Plumtreerd · 14/12/2025 14:14

Lmnop22 · 14/12/2025 12:55

Come back to me when you work full time and you’re a single parent - then I’ll listen.

I'd like her to come back when her kids are older and we can see the outcome of her excellent parenting choices compared with the poor children subjected to all us lazy parents.

TheTaupeScroller · 14/12/2025 14:15

silverwrath · 14/12/2025 01:10

Offended? No. 🤔

Just moderately amused by your hubris.

And I'm quite well thank you. Aren't you sweet for asking. 😊

hubris? care to explain why?

Or is it impossible for you to comprehend that some parents find the baby stage the hardest, and the teen and student age the easiest?

We're listening, as you are so keen on insulting people having different experience 😂

Babybaby2025 · 14/12/2025 14:17

People have different circumstances. I only have one child so far (5 months) and I feel like i have to work very hard to keep the basics ticking over, I find house work hard as I have large, high energy muddy messy hairy dog, who needs a couple walks a day, a large house, a very clingy baby who keeps me up most of the night, im also self employed and work a few hours a week till i go back properly after maternity. My husband works long hours so all of the above falls on me. I'm not complaining as these are all choices, choices I love and bring me joy.

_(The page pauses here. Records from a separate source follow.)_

-- ==== Sys2Proof/Machine/Ops.lean ====
section
/-! DEFINITION. Access to the parts of the state, the numbering of tiles and quires, who owns what, free values and outputs. -/

namespace Sys2Proof.Machine

/-! ### Access to the numbered parts -/

def State.tile (s : State) (t : Nat) : Tile := Tbl.get {} s.tiles t
def State.setTile (s : State) (t : Nat) (x : Tile) : State := { s with tiles := Tbl.put {} s.tiles t x }
def State.modTile (s : State) (t : Nat) (f : Tile → Tile) : State := s.setTile t (f (s.tile t))

def State.quire (s : State) (q : Nat) : Quire := Tbl.get {} s.quires q
def State.setQuire (s : State) (q : Nat) (x : Quire) : State := { s with quires := Tbl.put {} s.quires q x }
def State.modQuire (s : State) (q : Nat) (f : Quire → Quire) : State := s.setQuire q (f (s.quire q))

def State.room (s : State) (r : Nat) : Room := Tbl.get {} s.rooms r
def State.setRoom (s : State) (r : Nat) (x : Room) : State := { s with rooms := Tbl.put {} s.rooms r x }
def State.modRoom (s : State) (r : Nat) (f : Room → Room) : State := s.setRoom r (f (s.room r))

def State.fn (s : State) (f : Nat) : Fn := Tbl.get {} s.fns f
def State.setFn (s : State) (f : Nat) (x : Fn) : State := { s with fns := Tbl.put {} s.fns f x }
def State.modFn (s : State) (f : Nat) (g : Fn → Fn) : State := s.setFn f (g (s.fn f))

def State.port (s : State) (p : Nat) : Port := Tbl.get {} s.ports p
def State.setPort (s : State) (p : Nat) (x : Port) : State := { s with ports := Tbl.put {} s.ports p x }
def State.modPort (s : State) (p : Nat) (f : Port → Port) : State := s.setPort p (f (s.port p))

def State.chan (s : State) : ChanRef → Chan
  | .sys n => Tbl.get {} s.sdma n
  | .tile q m => Tbl.get {} (s.quire q).chan m
def State.setChan (s : State) (c : ChanRef) (x : Chan) : State :=
  match c with
  | .sys n => { s with sdma := Tbl.put {} s.sdma n x }
  | .tile q m => s.modQuire q fun y => { y with chan := Tbl.put {} y.chan m x }
def State.modChan (s : State) (c : ChanRef) (f : Chan → Chan) : State := s.setChan c (f (s.chan c))

def State.cueAt (s : State) : CueRef → CueEntry
  | .dev n => Tbl.get {} s.cue n
  | .quire q n => Tbl.get {} (s.quire q).cue n
def State.setCue (s : State) (c : CueRef) (x : CueEntry) : State :=
  match c with
  | .dev n => { s with cue := Tbl.put {} s.cue n x }
  | .quire q n => s.modQuire q fun y => { y with cue := Tbl.put {} y.cue n x }

def State.pipe (s : State) (p : Nat) : Pipe := Tbl.get {} s.glz.pipe p
def State.vout (s : State) (o : Nat) : VOut := Tbl.get {} s.glz.out o
def State.tally (s : State) (n : Nat) : W64 := Tbl.get 0 s.tal.val n
def State.window (s : State) (w : Nat) : Window := Tbl.get {} s.wins w
def State.plan (s : State) (p : Nat) : Plan := Tbl.get {} s.plans p
def State.keySlot (s : State) (k : Nat) : KeySlot := Tbl.get {} s.bil.keys k

/-! ### Outputs and free values -/

/-- The part sends `o`. -/
def State.emit (s : State) (o : Out) : State := { s with out := s.out ++ [o] }

/-- A fresh free value of `w` bits (log 3). -/
def State.freeVal (s : State) (w : Nat) : BitVec w := Config.free w s.free

/-- The counter moves on, so that the next free value is another one. -/
def State.spend (s : State) : State := { s with free := s.free + 1 }

/-! ### Power (R522, R530) -/

/-- The part leaves IDLE for RUN (R522). -/
def State.leaveIdle (s : State) : State := if s.pow.state = .idle then { s with pow := { s.pow with state := .run } } else s

/-- A wake event or a request reaches block `b` during a sleep negotiation: where the block has already stopped, it counts as a refusal with ACTIVITY (R530). A quire is a block of a gating negotiation. -/
def State.activity (s : State) (b : Nat) (quire : Bool) : State :=
  match s.pow.neg with
  | some n => if decide (n.target = 3) = quire && n.stopped.contains b && n.active.isNone then { s with pow := { s.pow with neg := some { n with active := some b } } } else s
  | none => s

/-! ### Numbering (R20) -/

/-- The quire of a tile (R20). -/
def tileQuire (t : Nat) : Nat := t / 320 * 20 + t % 320 / 64 * 4 + t % 16 / 4

/-- The index of a tile within its quire (R20). -/
def tileIndex (t : Nat) : Nat := t % 320 / 16 % 4 * 4 + t % 4

/-- The tile with index `k` of quire `q` (R20). -/
def quireTile (q k : Nat) : Nat := q / 20 * 320 + (q % 20 / 4 * 4 + k / 4) * 16 + q % 4 * 4 + k % 4

/-- The tiles of a quire by rising index. -/
def quireTiles (q : Nat) : List Nat := (List.range 16).map (quireTile q)

/-- The quire number as the operand type of a channel. -/
def toQuire (q : Nat) : QuireId := Fin.ofNat 80 q

/-- A room number as `RoomId`. -/
def toRoom (r : Nat) : RoomId := Fin.ofNat 16 r

/-! ### Ownership (R374) -/

/-- The room exists: it is forming, formed, faulted or dissolving (R374, R404). -/
def Room.exists' (r : Room) : Bool := r.state ≠ .free

/-- The room is formed in the sense of R376: it exists and is not dissolving. -/
def Room.isFormed (r : Room) : Bool := r.state = .formed || r.state = .faulted || r.state = .forming

/-- The lowest room that exists and whose formation record and room satisfy `p`. -/
def State.roomWith (s : State) (p : FormRec → Room → Bool) : Option Nat :=
  (List.range 16).find? fun r =>
    let x := s.room r
    x.exists' && match x.form with | none => false | some f => p f x

/-- The room that owns a quire. -/
def State.quireRoom (s : State) (q : Nat) : Option Nat := s.roomWith fun f _ => f.quires.getLsbD q

/-- The room that owns a tile. -/
def State.tileRoom (s : State) (t : Nat) : Option Nat := s.quireRoom (tileQuire t)

/-- `n` lies in the range of `count` numbers from `base`. -/
def inRange (n base count : Nat) : Bool := base ≤ n && n < base + count

/-- Tally `n` lies in the local or fabric range of a formation record (R93, R94). Fabric tallies are 4096 to 5119. -/
def formOwns (f : FormRec) (n : Nat) : Bool :=
  inRange n f.ltBase.toNat f.ltCount.toNat || inRange n f.ftBase.toNat f.ftCount.toNat

/-- The room that owns a tally, by its local range or its fabric range. -/
def State.tallyRoom (s : State) (n : Nat) : Option Nat := s.roomWith fun f _ => formOwns f n

/-- The room that owns a device cue entry (R64). -/
def State.cueRoom (s : State) (n : Nat) : Option Nat := s.roomWith fun f _ => inRange n f.cueBase.toNat f.cueCount.toNat

/-- The room that owns a cue entry: by formation record, or by the quire of its table (R63, R64). -/
def State.cueOwner (s : State) : CueRef → Option Nat
  | .dev n => s.cueRoom n
  | .quire q _ => s.quireRoom q

/-- The room that owns a tally watch (R110). -/
def State.watchRoom (s : State) (n : Nat) : Option Nat := s.roomWith fun f _ => inRange n f.twBase.toNat f.twCount.toNat

/-- The room that a DMA channel acts for (R284). -/
def State.chanRoom (s : State) : ChanRef → Option Nat
  | .sys n => s.roomWith fun f _ => f.sdma.getLsbD n
  | .tile q _ => s.quireRoom q

/-- The room that owns an HBM unit of 2 MiB (R274, R377). -/
def State.unitRoom (s : State) (u : Nat) : Option Nat := s.roomWith fun _ x => x.hbm.contains u

/-- Room `r` owns every HBM unit that holds one of the `n` bytes from HBM byte offset `a` (R274). -/
def State.ownsHbm (s : State) (r : Nat) (a n : Nat) : Bool :=
  a + n ≤ 0x3000000000 &&
  (List.range ((a + n + 0x1FFFFF) / 0x200000 - a / 0x200000)).all fun i => (s.room r).hbm.contains (a / 0x200000 + i)

/-- The owned quires of a formation record, rising. -/
def formQuires (f : FormRec) : List Nat := bitList 80 f.quires.toNat

/-- The quires of a room, rising. -/
def State.roomQuires (s : State) (r : Nat) : List Nat :=
  match (s.room r).form with | none => [] | some f => (formQuires f)

/-- The tiles of a room, by rising quire and index. -/
def State.roomTiles (s : State) (r : Nat) : List Nat := (s.roomQuires r).flatMap quireTiles

/-- The channels of a room: its system channels, then both channels of every tile of its quires (R374). -/
def State.roomChans (s : State) (r : Nat) : List ChanRef :=
  match (s.room r).form with
  | none => []
  | some f => (bitList 64 f.sdma.toNat).map (fun n => .sys (Fin.ofNat 64 n)) ++
      (formQuires f).flatMap fun q => (List.range 32).map fun m => .tile (toQuire q) (Fin.ofNat 32 m)

/-- The device cue entries of a room, rising. -/
def State.roomCues (s : State) (r : Nat) : List CueRef :=
  match (s.room r).form with
  | none => []
  | some f => (List.range f.cueCount.toNat).map (fun i => .dev (Fin.ofNat 2048 (f.cueBase.toNat + i))) ++
      (formQuires f).flatMap fun q => (List.range 64).map fun n => .quire (toQuire q) (Fin.ofNat 64 n)

/-- A room has a fabric range (R94). -/
def State.hasFabric (s : State) (r : Nat) : Bool :=
  match (s.room r).form with | none => false | some f => f.ftCount ≠ 0

/-- The position is valid: the clock is not FREE or ACQUIRE (R42). -/
def State.posValid (s : State) : Bool := s.clk.state = .locked || s.clk.state = .holdover

/-- The position as a record holds it: 0 if not valid (R466). -/
def State.posOrZero (s : State) : Pos := if s.posValid then s.clk.pos else 0

end Sys2Proof.Machine
end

But I find objectively it is effort, and can at times be hard work. I don't think it makes me lazy to state that. I'm not at breaking point by no means, but it can be hard.

2031MummyTBC · 14/12/2025 14:21

OopOop · 14/12/2025 12:36

You’re wrong 🤷🏻‍♀️.
The OP was openly calling other people shit parents. She was intending to upset them. And the people she was intending to upset were people who have come to an online forum for support.

Edited

Come on, you did intend to make her feel bad about her life.

If a 43 year old mum had posted the exact same self-righteous OP, you wouldn’t feel th need to humble her and talk about feeling sorry for her, how rubbish her life is because she had a child at that age. You’re picking on something personal about OP’s life that she can’t change.

A mother who lives parenting and does a good job (annoying as that post was) is a good thing. Why the need to make her feel bad in that way?

user568795 · 14/12/2025 14:22

I actually have found parenting a lot of fun but I recognise that, like a lot of things in life, you can influence some parts of it and others bits are inbuilt and by the luck of the draw, we got imperfect but relatively easy to parent children.

We did have a routine. There were times when I worked full time, times when I was part time (freelance) and times when I was a SAHM. We co-slept according to what each child seemed to need at the time, and we did sometimes negotiate. I wanted my kids to learn that standing up and making a valid, coherent, persuasive case is a skill, whereas throwing a tantrum is not. But I also believe that all kids are different and all families are different, and I don't believe the people I know who are struggling or have struggled are lazy.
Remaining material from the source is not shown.